»»

section judged
variable {entries : List Entry} {slots : List Slot} (hnodup : (entries.map Entry.claimant).Nodup)
  (hplaces : slots.map (fun x => x.entry.claimant) = entries.map Entry.claimant)
  (hjudged : ∀ x ∈ slots, x.Judged entries)
include hplaces

theorem exists_slot_of_inForceOf_pos {cl : Claimant}
    (h : 0 < inForceOf entries cl ∨ 0 < inForceOf (slots.map Slot.entry) cl) :
    ∃ x ∈ slots, x.entry.claimant = cl := by
  rcases h with h | h
  · obtain ⟨e, he, rfl⟩ := exists_mem_of_inForceOf_pos h
    have hmem : e.claimant ∈ slots.map fun x => x.entry.claimant := hplaces ▸ List.mem_map_of_mem he
    exact List.mem_map.1 hmem
  · obtain ⟨e, he, rfl⟩ := exists_mem_of_inForceOf_pos h
    obtain ⟨x, hx, rfl⟩ := List.mem_map.1 he
    exact ⟨x, hx, rfl⟩

include hnodup hjudged

/-- What a slot's compartment holds before and after the pass. -/
theorem inForceOf_of_judged {x : Slot} (hx : x ∈ slots) :
    inForceOf (slots.map Slot.entry) x.entry.claimant = x.entry.inForce
      ∧ x.entry.inForce ≤ inForceOf entries x.entry.claimant
      ∧ (x.outOfForce = true ↔ 0 < inForceOf entries x.entry.claimant ∧ x.entry.inForce = 0) := by
  obtain ⟨e, he, hcl, hle, hout, -⟩ := hjudged x hx
  have hnew : ((slots.map Slot.entry).map Entry.claimant).Nodup := by
    rw [List.map_map]
    exact hplaces ▸ hnodup
  rw [hcl, inForceOf_of_mem hnodup he]
  exact ⟨hcl ▸ inForceOf_of_mem hnew (List.mem_map_of_mem hx), hle, hout⟩

theorem inForceOf_le_of_judged (cl : Claimant) : inForceOf (slots.map Slot.entry) cl ≤ inForceOf entries cl := by
  rcases Nat.eq_zero_or_pos (inForceOf (slots.map Slot.entry) cl) with h | h
  · omega
  · obtain ⟨x, hx, rfl⟩ := exists_slot_of_inForceOf_pos hplaces (.inr h)
    obtain ⟨hnew, hle, -⟩ := inForceOf_of_judged hnodup hplaces hjudged hx
    omega

/-- R105: a compartment is sent out of force exactly where its amount falls from positive to 0. -/
theorem any_sendsOut_iff_of_judged (c : Comp) :
    slots.any (Slot.sendsOut c) = true
      ↔ 0 < inForceOf entries (.comp c) ∧ inForceOf (slots.map Slot.entry) (.comp c) = 0 := by
  constructor
  · intro h
    obtain ⟨x, hx, hout⟩ := List.any_eq_true.1 h
    obtain ⟨hcl, hforce⟩ : x.entry.claimant = .comp c ∧ x.outOfForce = true := by simpa [Slot.sendsOut] using hout
    obtain ⟨hnew, -, hiff⟩ := inForceOf_of_judged hnodup hplaces hjudged hx
    rw [← hcl, hnew]
    exact hiff.1 hforce
  · rintro ⟨hpos, hzero⟩
    obtain ⟨x, hx, hcl⟩ := exists_slot_of_inForceOf_pos hplaces (.inl hpos)
    obtain ⟨hnew, -, hiff⟩ := inForceOf_of_judged hnodup hplaces hjudged hx
    rw [hcl] at hnew hiff
    exact List.any_eq_true.2 ⟨x, hx, by simpa [Slot.sendsOut, hcl] using hiff.2 ⟨hpos, hnew ▸ hzero⟩⟩

end judged

end Sys2Proof.Machine
end

section
/-! PROOFS. In-force periods (R39): what a pass with bench off and a withdrawal leave of a compartment's noted-use
marker, and the account of one period that all such work keeps. -/

namespace Sys2Proof.Machine

/-- The claimants of a supply hold at most one entry each (R72). -/
def SupplyRec.Single (r : SupplyRec) : Prop := (r.entries.map Entry.claimant).Nodup

/-- The allocator has worked on one supply, as R39 sees it: in-force amounts have only fallen, and where one fell to 0
the compartment has lost its noted-use marker and NOTED is posted for it. -/
structure EndsPeriods (sup : Supply) (s t : State) : Prop where
  config : t.config = s.config
  elsewhere : ∀ u, u ≠ sup → t.supply u = s.supply u
  single : (t.supply sup).Single
  shows : ∀ {p ch x u}, Shows s p ch x u → Shows t p ch x u
  falls : ∀ c, t.inForce sup (.comp c) ≤ s.inForce sup (.comp c)
  noted : ∀ c, (t.comp c).noted
    = ((s.comp c).noted && !decide (0 < s.inForce sup (.comp c) ∧ t.inForce sup (.comp c) = 0))
  ended : ∀ c, 0 < s.inForce sup (.comp c) → t.inForce sup (.comp c) = 0 → (s.comp c).noted = true →
    s.config.notedNotices = true → ∀ p, Shows t p .noted (compsOne c) (suppliesOne sup)

/-- With bench off: compartment k had an amount of sup in force, of which a use is noted exactly if n. It holds no other
amount in force; while the period lasts its marker says n, and once it has ended the marker is clear and NOTED has been
posted if n (R39). -/
structure Period (k : Comp) (sup : Supply) (n : Bool) (s : State) : Prop where
  bench : s.config.bench = false
  single : ∀ u, (s.supply u).Single
  only : ∀ u, u ≠ sup → s.inForce u (.comp k) = 0
  noted : (s.comp k).noted = (decide (0 < s.inForce sup (.comp k)) && n)
  shows : s.inForce sup (.comp k) = 0 → n = true → s.config.notedNotices = true →
    ∀ p, Shows s p .noted (compsOne k) (suppliesOne sup)

/-- What a period reads. -/
theorem Period.of_eq {k : Comp} {sup : Supply} {n : Bool} {s t : State} (h : Period k sup n s)
    (hconfig : t.config = s.config) (hsup : t.supplies = s.supplies) (hnoted : (t.comp k).noted = (s.comp k).noted)
    (hshows : ∀ {p ch x u}, Shows s p ch x u → Shows t p ch x u) : Period k sup n t := by
  have hrec (u : Supply) : t.supply u = s.supply u := congrArg (PerSupply.get · u) hsup
  refine ⟨hconfig ▸ h.bench, fun u => hrec u ▸ h.single u, fun u hu => ?_, ?_, fun hzero hn hnn p => ?_⟩
  · rw [State.inForce_congr (hrec u)]; exact h.only u hu
  · rw [hnoted, h.noted, State.inForce_congr (hrec sup)]
  · rw [State.inForce_congr (hrec sup)] at hzero
    exact hshows (h.shows hzero hn (hconfig ▸ hnn) p)

/-- The allocator keeps the account of a period, whichever supply it works on. -/
theorem EndsPeriods.period {u : Supply} {s t : State} (h : EndsPeriods u s t) {k : Comp} {sup : Supply} {n : Bool}
    (hs : Period k sup n s) : Period k sup n t := by
  have hsingle (v : Supply) : (t.supply v).Single := by
    by_cases hv : v = u
    · exact hv ▸ h.single
    · exact h.elsewhere v hv ▸ hs.single v
  have hfalls := h.falls k
  have hnoted := h.noted k
  rw [hs.noted] at hnoted
  refine ⟨h.config ▸ hs.bench, hsingle, fun v hv => ?_, ?_, fun hzero hn hnn p => ?_⟩
  · by_cases hvu : v = u
    · subst v; have := hs.only u hv; omega
    · rw [State.inForce_congr (h.elsewhere v hvu)]; exact hs.only v hv
  · by_cases hu : u = sup
    · subst u
      rw [hnoted]
      by_cases hs0 : 0 < s.inForce sup (.comp k)
      · rcases Nat.eq_zero_or_pos (t.inForce sup (.comp k)) with ht0 | ht0
        · simp [hs0, ht0]
        · simp [hs0, ht0, ht0.ne']
      · have ht0 : t.inForce sup (.comp k) = 0 := by omega
        simp [hs0, ht0]
    · rw [hnoted, State.inForce_congr (h.elsewhere sup (Ne.symm hu))]
      simp [hs.only u hu]
  · rw [h.config] at hnn
    rcases Nat.eq_zero_or_pos (s.inForce sup (.comp k)) with hs0 | hs0
    · exact h.shows (hs.shows hs0 hn hnn p)
    · by_cases hu : u = sup
      · subst u
        exact h.ended k hs0 hzero (by rw [hs.noted, hn]; simp [hs0]) hnn p
      · rw [State.inForce_congr (h.elsewhere sup (Ne.symm hu))] at hzero
        omega

/-! ### A pass -/

/-- The slots of a pass of a supply when it is done. -/
def passSlots (sup : Supply) (s : State) : List Slot :=
  (allocate (s.supply sup).effCap s.config.bench (s.effectiveWant sup) (s.supply sup).entries
    (s.supply sup).grants).slots

/-- R85 to R90: a pass writes its slots back, sends their signals and posts. -/
theorem passOne_noticed (sup : Supply) (force : Bool) (changed : PerComp Bool) (s : State) :
    ∃ r, r.entries = (passSlots sup s).map Slot.entry
      ∧ Noticed ((passSlots sup s).foldl (signalSlot sup) (s.setSupply sup r)) (passOne sup force changed s) := by
  unfold passOne
  extract_lets r ps advance s1 s2 s3
  refine ⟨settledRec s.config.confirmWindow advance r ps, by unfold settledRec; dsimp only; split_ifs <;> rfl, ?_⟩
  have h3 : Noticed s2 s3 := by
    unfold s3
    split_ifs
    · exact post_noticed _ _ _
    · exact .refl s2
  split_ifs
  · exact h3.trans (post_noticed _ _ _)
  · exact h3

theorem passOne_signals (sup : Supply) (force : Bool) (changed : PerComp Bool) (s : State) :
    ∃ r, Signals (s.setSupply sup r) (passOne sup force changed s) := by
  obtain ⟨r, -, h⟩ := passOne_noticed sup force changed s
  exact ⟨r, (Signals.foldl (signalSlot_signals sup) _ _).trans h.signals⟩

theorem Signals.supply {sup : Supply} {r : SupplyRec} {s t : State} (h : Signals (s.setSupply sup r) t) :
    t.supply sup = r := by
  rw [State.supply, h.supplies]
  exact State.setSupply_supply s sup r

theorem Signals.supply_ne {sup : Supply} {r : SupplyRec} {s t : State} (h : Signals (s.setSupply sup r) t) {u : Supply}
    (hu : u ≠ sup) : t.supply u = s.supply u := by
  rw [State.supply, h.supplies]
  exact State.setSupply_supply_ne s sup r hu

section pass
variable {sup : Supply} {s : State} (hbench : s.config.bench = false)
include hbench

theorem passSlots_judged : ∀ x ∈ passSlots sup s, x.Judged (s.supply sup).entries := by
  unfold passSlots
  rw [hbench]
  exact allocate_judged _ _ _ _

theorem passSlots_intoForce : ∀ x ∈ passSlots sup s, x.intoForce = false := by
  intro x hx
  obtain ⟨-, -, -, -, -, h⟩ := passSlots_judged hbench x hx
  exact h

theorem passOne_bands (force : Bool) (changed : PerComp Bool) : (passOne sup force changed s).bands = s.bands := by
  obtain ⟨r, -, h⟩ := passOne_noticed sup force changed s
  exact h.bands.trans (foldl_signalSlot_bands (passSlots_intoForce hbench) sup _)

theorem passOne_endsPeriods (hsingle : (s.supply sup).Single) (force : Bool) (changed : PerComp Bool) :
    EndsPeriods sup s (passOne sup force changed s) := by
  obtain ⟨r, hr, hpost⟩ := passOne_noticed sup force changed s
  have hsig : Signals (s.setSupply sup r) (passOne sup force changed s) :=
    (Signals.foldl (signalSlot_signals sup) _ _).trans hpost.signals
  have hinto := passSlots_intoForce (sup := sup) hbench
  have hplaces : (passSlots sup s).map (fun x => x.entry.claimant) = (s.supply sup).entries.map Entry.claimant :=
    allocate_claimants _ _ _ _ _
  have hjudged := passSlots_judged (sup := sup) hbench
  have hforce (c : Comp) : (passOne sup force changed s).inForce sup (.comp c)
      = inForceOf ((passSlots sup s).map Slot.entry) (.comp c) := by rw [State.inForce, hsig.supply, hr]
  have hout (c : Comp) : (passSlots sup s).any (Slot.sendsOut c) = true
      ↔ 0 < s.inForce sup (.comp c) ∧ (passOne sup force changed s).inForce sup (.comp c) = 0 := by
    rw [hforce]
    exact any_sendsOut_iff_of_judged hsingle hplaces hjudged c
  refine ⟨(congrArg State.config hsig.eq :), fun u hu => hsig.supply_ne hu, ?_, hsig.shows, fun c => ?_, fun c => ?_,
    fun c hpos hzero hnoted hnn p => ?_⟩
  · rw [hsig.supply, SupplyRec.Single, hr, List.map_map]
    exact hplaces ▸ hsingle
  · rw [hforce]
    exact inForceOf_le_of_judged hsingle hplaces hjudged _
  · rw [hpost.comp, foldl_signalSlot_noted hinto, ← Bool.decide_congr (hout c), Bool.decide_eq_true]
    rfl
  · refine hpost.shows (foldl_signalSlot_shows hinto sup ((hout c).2 ⟨hpos, hzero⟩) ?_ ?_ p)
    · exact hnoted
    · exact hnn

end pass

/-! ### A withdrawal, and writes that leave every in-force amount -/

theorem SupplyRec.Single.without {r : SupplyRec} (h : r.Single) (cl : Claimant) : (r.without cl).Single :=
  (List.filter_sublist.map _).nodup h

theorem withdrawn_signals {sup : Supply} {k : Comp} {e : Entry} {s : State} (he : s.entry sup (.comp k) = some e) :
    Signals (s.setSupply sup ((s.supply sup).without (.comp k))) (withdrawn sup e s) := by
  rw [withdrawn_eq he]
  exact .ite (periodEnd_signals _ _ _) (.refl _)

theorem withdrawn_bands {sup : Supply} {k : Comp} {e : Entry} {s : State} (he : s.entry sup (.comp k) = some e) :
    (withdrawn sup e s).bands = s.bands := by
  rw [withdrawn_eq he]
  split
  · exact periodEnd_bands _ _ _
  · rfl

/-- R39, R75: of the in-force amounts, the withdrawal of an entry takes that entry's. -/
theorem withdrawn_endsPeriods {sup : Supply} {k : Comp} {e : Entry} {s : State}
    (he : s.entry sup (.comp k) = some e) (hsingle : (s.supply sup).Single) :
    EndsPeriods sup s (withdrawn sup e s) := by
  have hsig := withdrawn_signals he
  have hheld := State.inForce_of_entry he
  have hforce (c : Comp) :
      (withdrawn sup e s).inForce sup (.comp c) = if c = k then 0 else s.inForce sup (.comp c) := by
    rw [State.inForce, hsig.supply, inForceOf_without]
    simp [State.inForce]
  refine ⟨(congrArg State.config hsig.eq :), fun u hu => hsig.supply_ne hu, hsig.supply ▸ hsingle.without _, hsig.shows,
    fun c => ?_, fun c => ?_, fun c hpos hzero hnoted hnn p => ?_⟩
  · rw [hforce]
    split <;> omega
  · rw [hforce]
    by_cases hc : c = k
    · subst hc
      rw [withdrawn_eq he, hheld]
      by_cases hpos : 0 < e.inForce <;> simp [hpos, periodEnd_comp]
    · rw [withdrawn_eq he]
      by_cases hpos : 0 < e.inForce
      · rw [if_pos hpos, periodEnd_comp_ne _ _ hc]
        simp [hc, Nat.pos_iff_ne_zero]
      · simp [hpos, hc, Nat.pos_iff_ne_zero]
  · by_cases hc : c = k
    · subst hc
      rw [withdrawn_eq he, if_pos (hheld ▸ hpos)]
      exact periodEnd_shows sup p hnoted hnn
    · rw [hforce, if_neg hc] at hzero
      omega

/-- A write of a supply's record that leaves every in-force amount. -/
theorem setSupply_endsPeriods {sup : Supply} {r : SupplyRec} {s : State} (hr : r.Single)
    (hforce : ∀ cl, inForceOf r.entries cl = s.inForce sup cl) : EndsPeriods sup s (s.setSupply sup r) := by
  have hsame (c : Comp) : (s.setSupply sup r).inForce sup (.comp c) = s.inForce sup (.comp c) := by
    rw [State.inForce, State.setSupply_supply, hforce]
  refine ⟨rfl, fun u hu => State.setSupply_supply_ne s sup r hu, by rwa [State.setSupply_supply], id,
    fun c => (hsame c).le, fun c => ?_, fun c hpos hzero => ?_⟩
  · rw [hsame]
    simp [Nat.pos_iff_ne_zero]
  · rw [hsame] at hzero
    omega

theorem appended_endsPeriods {sup : Supply} {e : Entry} {s : State} (he : e.inForce = 0)
    (hnone : s.entry sup e.claimant = none) (hsingle : (s.supply sup).Single) :
    EndsPeriods sup s (s.setSupply sup { s.supply sup with entries := (s.supply sup).entries ++ [e] }) := by
  refine setSupply_endsPeriods ?_ fun cl => inForceOf_append_waiting he cl
  have hnew := (entryOf_eq_none_iff _ _).1 hnone
  unfold SupplyRec.Single
  rw [List.map_append]
  exact hsingle.append (List.nodup_singleton _) (by simpa using hnew)

/-- The entry changed in place keeps its claimant and amounts. -/
theorem updated_endsPeriods {sup : Supply} {cl : Claimant} {f : Entry → Entry} {s : State}
    (hc : ∀ e, (f e).claimant = e.claimant) (hf : ∀ e, (f e).inForce = e.inForce)
    (hsingle : (s.supply sup).Single) :
    EndsPeriods sup s (s.setSupply sup ((s.supply sup).updateEntry cl f)) := by
  have hc' (e : Entry) : (if e.claimant == cl then f e else e).claimant = e.claimant := by split <;> simp [hc]
  have hf' (e : Entry) : (if e.claimant == cl then f e else e).inForce = e.inForce := by split <;> simp [hf]
  refine setSupply_endsPeriods ?_ fun cl' => inForceOf_map hc' hf' _ cl'
  unfold SupplyRec.Single SupplyRec.updateEntry
  rw [List.map_map, (funext hc' : Entry.claimant ∘ _ = Entry.claimant)]
  exact hsingle

end Sys2Proof.Machine
end

section
/-! PROOFS. What the blocks behind the CPIs do for some compartments leaves of the others, of the bands, of the report
state and of the in-force periods (R12, R37 to R39), said once for each operation that a report can reach. -/

namespace Sys2Proof.Machine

««

* [WORK ORDER]:
As listed above, the lines from the line with "[hsame] at hzero" to the line with "s.supply sup with" are to be echoed exactly, with both ends included and nothing added.

* [RESPONSE TO THE TASK]:
  · rw [hsame] at hzero
    omega

theorem appended_endsPeriods {sup : Supply} {e : Entry} {s : State} (he : e.inForce = 0)
    (hnone : s.entry sup e.claimant = none) (hsingle : (s.supply sup).Single) :
    EndsPeriods sup s (s.setSupply sup { s.supply sup with entries := (s.supply sup).entries ++ [e] }) := by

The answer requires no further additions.